These computational thinking skills are becoming more important as computers, algorithms and data become ubiquitous. One lesson we have learned through Google’s CS education outreach efforts is that these skills must be made accessible to all students - and the earlier we introduce these skills and concepts to our students, the better. These are truly 21st century skills which can, over time, produce a workforce ready for a technology-enabled and driven economy.

How can teachers start introducing computational thinking in early school curriculum? It is already present in many topic areas - algorithms for solving math problems, for example. However, what is often missing in current examples of computational thinking is the explicit connection between what students are learning and its application in computing. For example, once a student has mastered adding multi-digit numbers, the following algorithm could be presented:

  1. Add together the digits in the ones place. If the result is < 10, it becomes the ones digit of the answer. If it’s >= 10 or greater, the ones digit of the result becomes the ones digit of the answer, and you add 1 to the next column.
  1. Add together the digits in the tens place, plus the 1 carried over from the ones place, if necessary. If the answer < than 10, it becomes the tens digit of the answer; if it’s >= 10, the ones digit becomes the tens digit of the answer and 1 is added to the next column.
  1. Repeat this process for any additional columns until they are all added.

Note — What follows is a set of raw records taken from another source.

-- ==== Sys2Proof/Syntax.lean ====
section
/-! DEFINITION. The instructions and events of the machine, as the spec's table lists them. -/
namespace Sys2Proof

/-- The two control fields every word carries: the chain bit K [31] and the guard G [30:29] (R265). -/
structure Ctl where
  k : Bool
  g : BitVec 2
  deriving DecidableEq, Repr

/-- A client request as the service receives it: the header of R26 (KIND is given by the request's constructor, and `kind` holds its
number for the reply), the number of body bytes that the message holds behind it, the endpoint that sent it and the port by which it
came (0 to 7 the Ultra Ethernet ports, 8 the management port: R13, R20, R30). DESIGN CHOICE, unsafe (log 107). -/
structure Req where
  reqid    : Word
  kind     : Nat
  part     : Nat
  reserved : BitVec 12
  bodyLen  : Word
  bodyGot  : Nat
  endpoint : Nat
  port     : Nat
  deriving DecidableEq, Repr

/-- The body of a map request (R27): pages under the attributes word of R65, or a remote-window entry of R15. -/
inductive MapBody where
  | pages  (addr len : Dword) (attrs : Word)
  | window (addr len : Dword) (peer peerWindow : Nat) (rights : BitVec 3)
  deriving DecidableEq, Repr

/-- The items a query request may select (R27, R53, R56, R72, R73, R75, R97, R143, R185, R200, R202). -/
inductive QueryItem where
  | object (handle : Word) (clear : Bool)
  | granule (addr : Dword)
  | grid (seq : Nat)
  | image (number : Nat)
  | core (number : Nat)
  | partition
  | flash
  | port (number : Nat)
  | channel (number : Nat)
  | selfTest
  deriving DecidableEq, Repr

/-- The body of a partition create request (R27, R30, R35). -/
structure PartBody where
  x : Nat
  y : Nat
  w : Nat
  h : Nat
  hbm : Nat
  deep : Nat
  windows : Nat
  clients : List Nat
  traversal : Nat
  sampler : Nat
  walker : Nat
  deriving DecidableEq, Repr

/-- A catalogue image as handed to the service (R35): its header's kind, version and reserved fields (R5), its bytes and its
signature. -/
structure CatalogueImage where
  kind : Nat
  version : Nat
  reserved : Nat
  bytes : List Byte
  signature : List Byte
  deriving DecidableEq, Repr

/-- What bring-up's tests find of the physical part (R31, R32): each list names failing units. `cores` holds (column, physical row)
pairs, `channels` (stack, pseudo-channel) pairs, `meshLinks` links by number, `flashUnits` flash packages and `flashOk` whether the
working flash suffices, `lanes` (port, lane) pairs. -/
structure SelfTest where
  imageVerified  : Bool
  serviceCores   : List Nat
  management     : Bool
  cores          : List (Nat × Nat)
  channels       : List (Nat × Nat)
  meshLinks      : List Nat
  flashUnits     : List Nat
  flashOk        : Bool
  lanes          : List (Nat × Nat)
  deriving DecidableEq, Repr, Inhabited

/-- A write chunk of the remote-window protocol at its receiver (R16); `port` is the port by which it came, `source` the endpoint
stamped by the sending port (R19), `crcOk` the outcome of its CRC-32C check (R17). -/
structure PeerWrite where
  port   : Nat
  source : Nat
  window : Nat
  offset : Nat
  tag    : Word
  data   : List Byte
  crcOk  : Bool
  deriving DecidableEq, Repr

/-- A read request at the target (R16). -/
structure PeerRead where
  port   : Nat
  source : Nat
  window : Nat
  offset : Nat
  length : Nat
  tag    : Word
  deriving DecidableEq, Repr

/-- An atomic request at the target (R16, R18): `aop` coded as in R281, `cas` for `acas` with the new value in `operand2`. -/
structure PeerAtomic where
  port     : Nat
  source   : Nat
  window   : Nat
  offset   : Nat
  tag      : Word
  aop      : BitVec 4
  wide     : Bool
  cas      : Bool
  operand  : Dword
  operand2 : Dword
  deriving DecidableEq, Repr

/-- A read reply or an atomic reply at the source (R16): the prior value of an atomic reply stands in `prior`. -/
structure PeerReply where
  port   : Nat
  source : Nat
  window : Nat
  offset : Nat
  tag    : Word
  data   : List Byte
  prior  : Dword
  crcOk  : Bool
  deriving DecidableEq, Repr

/-- An acknowledge at the source (R16): its event's subject carries it. -/
structure PeerAck where
  port   : Nat
  source : Nat
  window : Nat
  offset : Nat
  tag    : Word
  status : Nat
  deriving DecidableEq, Repr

This allows a teacher to present the concept of an algorithm and its use in computing, as well as the most important elements of any computer program: conditional branching (“if the result is less than 10…”) and iteration (“repeat this process…”). Going a step farther, a teacher translating the algorithm into a running program can have a compelling effect. When something that students have used to solve an instance of a problem can automatically solve all instances of the that problem, it’s quite a powerful moment for them even if they don’t do the coding themselves.

Google has created an online course for K-12 teachers to learn about computational thinking and how to make these explicit connections for their students. We also have a large repository of lessons, explorations and programs to support teachers and students. Our videos illustrate real-world examples of the application of computational thinking in Google’s products and services, and we have compiled a set of great resources showing how to integrate computational thinking into existing curriculum. We also recently announced Project Bloks to engage younger children in computational thinking. Finally, code.org, for whom Google is a primary sponsor, has curriculum and materials for K-5 teachers and students.

We feel that computational thinking is a core skill for all students. If we can make these explicit connections for students, they will see how the devices and apps that they use everyday are powered by algorithms and programs. They will learn the importance of data in making decisions. They will learn skills that will prepare them for a workforce that will be doing vastly different tasks than the workforce of today. We owe it to all students to give them every possible opportunity to be productive and successful members of society.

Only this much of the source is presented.